-- ==== Sys2Proof/Tests/Slice0.lean ====
section
/-! SUPPORT. Tests of the model: the checks of WellFormed refuse an ill-formed term each; single commands give the values that
the manual states; and for every statement with hypotheses a state and operands that meet them (`wit_…`). -/

namespace Sys2Proof.Tests
open Sys2Proof Sys2Proof.Machine

set_option Elab.async false

/-! ### Small states -/

/-- A module whose Tide counter runs and shows n. -/
def at_ns (n : Nat) (s : State) : State := setTide s { s.tide with running := true, now := n }
/-- The Tide runs and shows 65,536. -/
def tided : State := at_ns 65536 State.reset
/-- Thread 4 (the first job thread of die 0) owns its core. -/
def running (th : Thread) : State := setThread State.reset 4 { th with st := .run }
/-- The same at firmware privilege, with no region needed. -/
def fwThread (th : Thread) : State := setThread State.reset 4 { th with st := .run, fw := true }

theorem clean_of (s : State) (h : s.poison = []) (h1 : ∀ p, p < 4 → whseFailed s p = false) : clean s := by
  intro a
  have b : whsePortOf s a < 4 := by
    unfold whsePortOf
    dsimp only
    split <;> omega
  simp [poisoned, h, h1 _ b]
/-- Fields set one after another. -/
def put (s : State) (l : List (Field × Nat)) : State := l.foldl (fun s p => fput s p.1 p.2) s

/-! ### Well-formedness refuses an ill-formed term for each check -/

def exp0 : ExpanderObs := ⟨true, 16, 3, false, true, true, 512⟩

theorem test_wf_refuses_register : wellFormed (.registerWrite .fw 8 3 0 0 0) = false ∧
    wellFormed (.registerWrite .fw 4 8 0 0 0) = false ∧ wellFormed (.shadowWrite 4 0) = false := by decide
theorem test_wf_refuses_tide : wellFormed (.acquireEntry 0 0 64) = false ∧ wellFormed (.timeCellReceive 0 [] false 1000) = false := by
  decide
theorem test_wf_refuses_slots : wellFormed (.loadDataReturn 0 48 []) = false ∧ wellFormed (.storePerformed 0 48) = false := by decide
theorem test_wf_refuses_memory : wellFormed (.patrolScrub 0 [2 ^ 48] []) = false ∧ wellFormed (.patrolScrub 0 [] [2 ^ 48]) = false ∧
    wellFormed (.hostMemRead 0 0 []) = false ∧ wellFormed (.hostMemRead 0 65 []) = false ∧
    wellFormed (.hostMemWrite 0 [] false) = false ∧ wellFormed (.hostMemWrite 0 (List.replicate 65 0) false) = false := by decide
theorem test_wf_refuses_links : wellFormed (.warehousePortQualify 0 { exp0 with width := 17 }) = false ∧
    wellFormed (.warehousePortQualify 0 { exp0 with speed := 4 }) = false ∧ wellFormed (.portSignalDetect 0 10) = false := by decide
theorem test_wf_refuses_long_cells (w : List Byte) (h : w.length = 553) : wellFormed (.dataCellReceive 0 w false true) = false ∧
    wellFormed (.holdCellReceive 0 w false) = false ∧ wellFormed (.identReceive 0 w false) = false ∧
    wellFormed (.linkCellReceive 0 w false) = false ∧ wellFormed (.timeCellReceive 0 w false 0) = false := by
  simp [wellFormed, wfWire, h]
theorem test_wf_refuses_counts : wellFormed (.counterOverflow 0 1021) = false ∧ wellFormed (.tugSampleSelect 0 0 0 0 8) = false ∧
    wellFormed (.bootStage ⟨19, 0, [], []⟩) = false ∧ wellFormed (.bootStage ⟨0, 19, [], []⟩) = false := by decide
theorem test_wf_refuses_temperatures : wellFormed (.dieOvertemp 0 256) = false ∧ wellFormed (.dieCriticalTemp 0 256) = false ∧
    wellFormed (.coolantInletHigh 256) = false ∧ wellFormed (.thermalWarning 256) = false := by decide
theorem test_wf_admits : wellFormed (.registerWrite .fw 8 8 0 0 0) = true ∧ wellFormed (.timeCellReceive 0 [] false 999) = true ∧
    wellFormed (.counterOverflow 0 1020) = true ∧ wellFormed (.hostMemRead 0 64 []) = true := by decide

/-! ### The whole machine -/

theorem test_step_takes_the_front : step { State.reset with pending := [.pwrStanddown, .ptpMessageReceive true 7] } =
    exec .pwrStanddown { State.reset with pending := [.ptpMessageReceive true 7] } := rfl
theorem wit_empty_queue : State.reset.pending = [] ∧ State.reset.tide.running = false ∧ tided.pending = [] ∧
    tided.tide.running = true ∧ tided.perf.run = false := by decide
theorem wit_every_command : (∀ v b, Instr.inputOvervoltage 7200 false = .inputOvervoltage v b → v ≤ 7200) ∧
    (∀ v, Instr.reversePolarity 6000 = .reversePolarity v → v ≤ 6000) ∧ 7200 < 7201 ∧ 6000 < 6001 := by
  refine ⟨fun v b h => ?_, fun v h => ?_, by decide, by decide⟩
  · cases h; decide
  · cases h; decide
theorem wit_memory_canonical : memWf State.reset ∧ step State.reset = .next State.reset := ⟨by decide, rfl⟩
theorem wit_register_write : accessOk .fw 0x100008 8 = true ∧ plainRegister 0x100008 = true ∧
    jobMayWrite State.reset 0x100008 4 = true ∧ accessOk (.job 4) 0x100008 4 = true ∧ plainRegister 0x10 = true ∧
    accessOk (.job 4) 0x10 8 = true ∧ jobMayWrite State.reset 0x10 8 = false := by decide

/-! ### Tug instructions -/

/-- The state a command answers, or State.reset where it answers none. -/
def after (i : Instr) (s : State) : State := match exec i s with
  | .next u => u
  | _ => State.reset

/-- Words of the formats of Table 03-5: register, immediate and SIMD. -/
def wR (op rd ra rb func : Nat) : Nat := op + rd * 2 ^ 6 + ra * 2 ^ 11 + rb * 2 ^ 16 + func * 2 ^ 21
def wI (op rd ra imm : Nat) : Nat := op + rd * 2 ^ 6 + ra * 2 ^ 11 + imm * 2 ^ 16
def wV (vd va vb et vfunc : Nat) : Nat := wR 0x38 vd va vb (et + vfunc * 8)
def wS (rd ra imm12 sfunc : Nat) : Nat := wI 0x3C rd ra (imm12 + sfunc * 2 ^ 12)
/-- The instruction word at the pc of thread 4, at byte 0 of Berth 0, is w; the thread may execute there. -/
def code (w : Nat) (s : State) : State :=
  put (setCore s 1 { Machine.core s 1 with icache := [(0, BitVec.ofNat 1024 w)] }) [(F.tugRegionBaseEn 0 0, 1), (F.tugRegionBaseEx 0 0, 1)]
/-- What the fetched word of thread 4 does. -/
def runs1 (w : Nat) (s : State) : State := match fetched (code w s) 4 with
  | some i => after i (code w s)
  | none => State.reset

/-- Thread 4 with g1 and g2 set. -/
def regs (a b : Word) : State := running { g := [(1, a), (2, b)] }
/-- Thread 4 with v1 and v2 set. -/
def vregs (a b : VWord) : State := running { v := [(1, a), (2, b)] }
def vop (et : BitVec 3) : VOp := ⟨4, 3, 1, 2, false, et⟩
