/-- A4. -/
theorem test_wrPort_low_byte :
    regsAfter State.reset 0x13FFFFFFCC = some { Regs.reset with port := 0x000000CC } := by decide

/-- A13. -/
theorem test_nop_ignores_high_bits : regsAfter undecoded 0x14FFFFFFFE = some undecoded.regs := by decide

/-- R110 example and A14, with PORT as it was. -/
theorem test_decode_spec_example :
    regsAfter { undecoded with regs := { undecoded.regs with port := 0xCC } } 0x14FFFFFFFF = some loaded.regs := by decide

/-- V16, P4: a failed decode clears an earlier reading. -/
theorem test_decode_short_clears :
    regsAfter { loaded with regs := { loaded.regs with len := 7 } } 0x1400000001 =
      some { Regs.reset with in0 := 0x0310E805, in1 := 0x04030201, len := 7, port := 0xCC, status := 2 } := by decide

/-- A7. -/
theorem test_wrStatus_ignored : regsAfter loaded 0x1500000000 = some loaded.regs := by decide

/-- R88 example. -/
theorem test_wrHumidity_ignored : regsAfter loaded 0x16000000FF = some loaded.regs := by decide

/-- R89 example. -/
theorem test_wrRawTemp_ignored : regsAfter loaded 0x1700000001 = some loaded.regs := by decide

/-- A8. -/
theorem test_wrTemp_ignored : regsAfter loaded 0x1812345678 = some loaded.regs := by decide

/-- R91 example. -/
theorem test_wrWind_ignored : regsAfter loaded 0x1900000011 = some loaded.regs := by decide

/-- R92 example. -/
theorem test_wrDevid_ignored : regsAfter loaded 0x1A00000001 = some loaded.regs := by decide

/-- A9. -/
theorem test_wrUnmapped11_ignored : regsAfter loaded 0x1BFFFFFFFF = some loaded.regs := by decide

/-- R94 example. -/
theorem test_wrUnmapped12_15_ignored : regsAfter loaded 0x1F00000001 = some loaded.regs := by decide

/-- R95 example. -/
theorem test_rdIn0_answers : answer loaded 0x0000000000 = some (some 0x0310E805) := by decide

/-- R96 example. -/
theorem test_rdIn1_answers : answer loaded 0x0100000000 = some (some 0x04030201) := by decide

/-- R97 example. -/
theorem test_rdLen_answers : answer loaded 0x0200000000 = some (some 0x00000008) := by decide

/-- R98 example. -/
theorem test_rdPort_answers : answer loaded 0x0300000000 = some (some 0x000000CC) := by decide

/-- A11; WDATA ignored, so no decode. -/
theorem test_rdCtrl_answers : answer loaded 0x0400000001 = some (some 0x00000000) := by decide

/-- R100 example, WDATA ignored. -/
theorem test_rdStatus_answers : answer loaded 0x05FFFFFFFF = some (some 0x00000001) := by decide

/-- R101 example. -/
theorem test_rdHumidity_answers : answer loaded 0x0600000000 = some (some 0x00000005) := by decide

/-- R102 example. -/
theorem test_rdRawTemp_answers : answer loaded 0x0700000000 = some (some 0x000000E8) := by decide

/-- R103 example. -/
theorem test_rdTemp_answers : answer loaded 0x0800000000 = some (some 0xFFFFFEF4) := by decide

/-- R104 example. -/
theorem test_rdWind_answers : answer loaded 0x0900000000 = some (some 0x00000031) := by decide

/-- R105 example. -/
theorem test_rdDevid_answers : answer loaded 0x0A00000000 = some (some 0x04030201) := by decide

/-- R106 example. -/
theorem test_rdUnmapped11_answers : answer loaded 0x0B00000000 = some (some 0x00000000) := by decide

/-- R107 example. -/
theorem test_rdUnmapped12_15_answers : answer loaded 0x0F00000000 = some (some 0x00000000) := by decide

/-- R60: a write has no data answer. -/
theorem test_write_has_no_answer : answer { loaded with rdata := some 5 } 0x1000000000 = some none := by decide

/-- V12. -/
theorem test_datapath_vector_V12 :
    decodeFields 0x07523464 0xDEADBEEF = ⟨0x64, 0x234, 0x00000040, 0x075, 0xDEADBEEF⟩ := by decide

/-- V7: bit 11 of rawTemp is not a sign. -/
theorem test_datapath_vector_V7 : (decodeFields 0x00080000 0).temp = 0x0000060C := by decide

/-- R150, R151. -/
theorem test_reset_event :
    (match step { loaded with bus := [.assertReset] } with
      | .next t => some (t.regs, t.inReset)
      | _ => none) = some (Regs.reset, true) := by decide

/-- R105 through the host hook. -/
theorem test_withFetchWord_runs_next :
    (match step (loaded.withFetchWord 40 0x0A00000000) with | .next t => some t.rdata | _ => none) = some (some 0x04030201) := by decide

/-- The words of program P1. -/
theorem test_pseudo_decode8 :
    pseudoDecode8 0x2A 0xE8 0x03 0x00 0x01 0x02 0x03 0x04 8 1 =
      [0x100003E82A, 0x1104030201, 0x1200000008, 0x1300000001, 0x1400000001] := by decide

/-! ## Witnesses: for every statement with hypotheses, a state and operands that meet them -/

/-- A state out of reset with these events to come. -/
def loadedWith (events : List BusEvent) : State := { loaded with bus := events }

theorem loaded_fields : loaded.regs.OutputsHold (decodeFields 0x0310E805 0x04030201) := by
  constructor <;> decide

theorem loaded_reserved : loaded.regs.ReservedZero := by constructor <;> decide

theorem loaded_flags : loaded.regs.valid = true ∧ loaded.regs.short = false := by decide

theorem loadedWith_inv (events : List BusEvent) : (loadedWith events).Inv where
  reserved := loaded_reserved
  flags := fun _ => loaded_flags.2
  cleared := fun h => absurd (loaded_flags.1.symm.trans h) (by decide)
  reading := fun _ => ⟨_, _, loaded_fields⟩
  held := fun h => absurd (show false = true from h) (by decide)

theorem window_base_aligned : Config.punpkBase % 4 = 0 := by
  unfold Config.punpkBase; omega

theorem witness_AssertingResetClearsEveryRegister :
    (∃ (s : State) (rest : _), s.bus = BusEvent.assertReset :: rest) ∧
    (∃ (s : State) (rest : _), s.bus = BusEvent.releaseReset :: rest) :=
  ⟨⟨loadedWith [.assertReset], [], rfl⟩, ⟨loadedWith [.releaseReset], [], rfl⟩⟩

theorem witness_AccessDuringResetIsStuck :
    ∃ (s : State) (q : RequestWord) (rest : _), s.inReset = true ∧ s.bus = .request q :: rest :=
  ⟨{ State.assertReset loaded with bus := [.request 0x0500000000] }, _, _, rfl, rfl⟩

/-- A reading is held and a DECODE that replaces it is pending. -/
theorem witness_EveryStepKeepsTheInvariant : ∃ s t : State, s.Inv ∧ step s = .next t ∧ t.regs.valid = true :=
  ⟨loadedWith [.request 0x1400000001], _, loadedWith_inv _, rfl, by decide⟩

/-- From reset: LEN is written, a DECODE succeeds, and a NOP follows. -/
theorem witness_ReadingIsOfTheLastDecodePerformed :
    (∃ (events : List BusEvent) (k : Nat) (t : State),
      Host.Core.run core k (fromReset events) = .next t ∧ t.regs.valid = true) ∧
    (∃ (events : List BusEvent) (k : Nat) (t : State),
      Host.Core.run core k (fromReset events) = .next t ∧ t.regs.valid = false ∧ t.regs.short = true) :=
  ⟨⟨[.request 0x1200000008, .request 0x1400000001, .request 0x1400000000], 3, _, rfl, by decide⟩,
   ⟨[.request 0x1400000001], 1, _, rfl, by decide, by decide⟩⟩

theorem witness_StepRunsTheDecodedRequest :
    (∃ (s : State) (q : RequestWord) (rest : _), s.inReset = false ∧ s.bus = .request q :: rest) ∧
    (∃ s : State, s.bus = []) :=
  ⟨⟨loadedWith [.request 0x1400000001], _, _, rfl, rfl⟩, ⟨loaded, rfl⟩⟩

/-- The greatest request word. -/
theorem witness_TableWordRunsAsItDecodes : 0x1FFFFFFFFF < 2 ^ 37 := by decide

/-- The first and the last slot of the window. -/
theorem witness_HostWordAccessIsTheRequestOfItsSlot :
    (∃ a : HostAccess, a.bytes = 4 ∧ a.addr % 4 = 0 ∧ Config.punpkBase ≤ a.addr ∧ a.addr ≤ Config.punpkBase + 0x3F ∧
      a.addr = Config.punpkBase) ∧
    (∃ a : HostAccess, a.bytes = 4 ∧ a.addr % 4 = 0 ∧ Config.punpkBase ≤ a.addr ∧ a.addr ≤ Config.punpkBase + 0x3F ∧
      a.addr = Config.punpkBase + 0x3C) := by
  have := window_base_aligned
  exact ⟨⟨⟨true, Config.punpkBase, 4, 0⟩, rfl, this, by simp, by simp, rfl⟩,
    ⟨⟨false, Config.punpkBase + 0x3C, 4, 0⟩, rfl, by simp only; omega, by simp, by simp, rfl⟩⟩

/-- A halfword access, and a word access at an odd address at the window's end. -/
theorem witness_OtherWidthsAndMisalignedAccessesAreRefused :
    (∃ (s : State) (a : HostAccess) (rest : _), s.bus = .access a :: rest ∧ Config.punpkBase ≤ a.addr ∧
      a.addr ≤ Config.punpkBase + 0x3F ∧ a.bytes ≠ 4) ∧
    (∃ (s : State) (a : HostAccess) (rest : _), s.bus = .access a :: rest ∧ Config.punpkBase ≤ a.addr ∧
      a.addr ≤ Config.punpkBase + 0x3F ∧ a.addr % 4 ≠ 0) := by
  have := window_base_aligned
  exact ⟨⟨loadedWith [.access ⟨true, Config.punpkBase, 2, 0⟩], _, _, rfl, by simp, by simp, by simp⟩,
    ⟨loadedWith [.access ⟨true, Config.punpkBase + 0x3F, 4, 0⟩], _, _, rfl, by simp, by simp, by simp only; omega⟩⟩

theorem witness_DecodeInvertsEncode :
    (Instr.wrUnmapped12_15 12 0).wellFormed = true ∧ (Instr.wrUnmapped12_15 15 0xFFFFFFFF).wellFormed = true ∧
    (Instr.decode 0x7FFFFFFF).wellFormed = true := by decide

theorem witness_EveryWordSelectsExactlyItsRow : ∃ r ∈ opcodeTable, r.selectedBy 0x1FFFFFFFFF = true := by decide

theorem witness_CtrlWriteIsSelectedByItsLowBit :
    BitVec.getLsbD (0xFFFFFFFF : Word) 0 = true ∧ BitVec.getLsbD (0xFFFFFFFE : Word) 0 = false := by decide
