-- ==== Sys2Proof/Machine/Console.lean ====
section
/-! DEFINITION. OUT and IN (45_io.md). -/

namespace Sys2Proof.Machine

/-- OUT: hand `x[rd]` to the console output (45_io.md R153). -/
def execOut (rd : Reg) (s : State) : Host.Outcome State Fault Refusal :=
  retire (.out rd) (s.consoleOut (s.reg rd))

/-- IN: take one answer of the console input. `Byte(v)` goes to `x[rd]`; `Invalid` raises InvalidInput before
write-back, the answer consumed; while there is no answer the cycle holds (45_io.md R154, R155; 60_exceptions.md R172,
R176; log entries 4 and 15). -/
def execInp (rd : Reg) (s : State) : Host.Outcome State Fault Refusal :=
  match s.input with
  | .byte v :: _ => retire (.inp rd) (s.dropInput.setReg rd v)
  | .invalid :: _ => raiseFault .invalidInput (encode (.inp rd)) s.dropInput
  | [] => hold s

end Sys2Proof.Machine
end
-*-
WORK ITEM: In the listing above, locate the line containing "wellFormed (.hostMemWrite 0 []" and the line containing "wellFormed (.counterOverflow 0 1020)". Extract those two lines and every line between them, exactly as written, and only those.

SOLUTION TO THE PROBLEM:
    wellFormed (.hostMemWrite 0 [] false) = false ∧ wellFormed (.hostMemWrite 0 (List.replicate 65 0) false) = false := by decide
theorem test_wf_refuses_links : wellFormed (.warehousePortQualify 0 { exp0 with width := 17 }) = false ∧
    wellFormed (.warehousePortQualify 0 { exp0 with speed := 4 }) = false ∧ wellFormed (.portSignalDetect 0 10) = false := by decide
theorem test_wf_refuses_long_cells (w : List Byte) (h : w.length = 553) : wellFormed (.dataCellReceive 0 w false true) = false ∧
    wellFormed (.holdCellReceive 0 w false) = false ∧ wellFormed (.identReceive 0 w false) = false ∧
    wellFormed (.linkCellReceive 0 w false) = false ∧ wellFormed (.timeCellReceive 0 w false 0) = false := by
  simp [wellFormed, wfWire, h]
theorem test_wf_refuses_counts : wellFormed (.counterOverflow 0 1021) = false ∧ wellFormed (.tugSampleSelect 0 0 0 0 8) = false ∧
    wellFormed (.bootStage ⟨19, 0, [], []⟩) = false ∧ wellFormed (.bootStage ⟨0, 19, [], []⟩) = false := by decide
theorem test_wf_refuses_temperatures : wellFormed (.dieOvertemp 0 256) = false ∧ wellFormed (.dieCriticalTemp 0 256) = false ∧
    wellFormed (.coolantInletHigh 256) = false ∧ wellFormed (.thermalWarning 256) = false := by decide
theorem test_wf_admits : wellFormed (.registerWrite .fw 8 8 0 0 0) = true ∧ wellFormed (.timeCellReceive 0 [] false 999) = true ∧
    wellFormed (.counterOverflow 0 1020) = true ∧ wellFormed (.hostMemRead 0 64 []) = true := by decide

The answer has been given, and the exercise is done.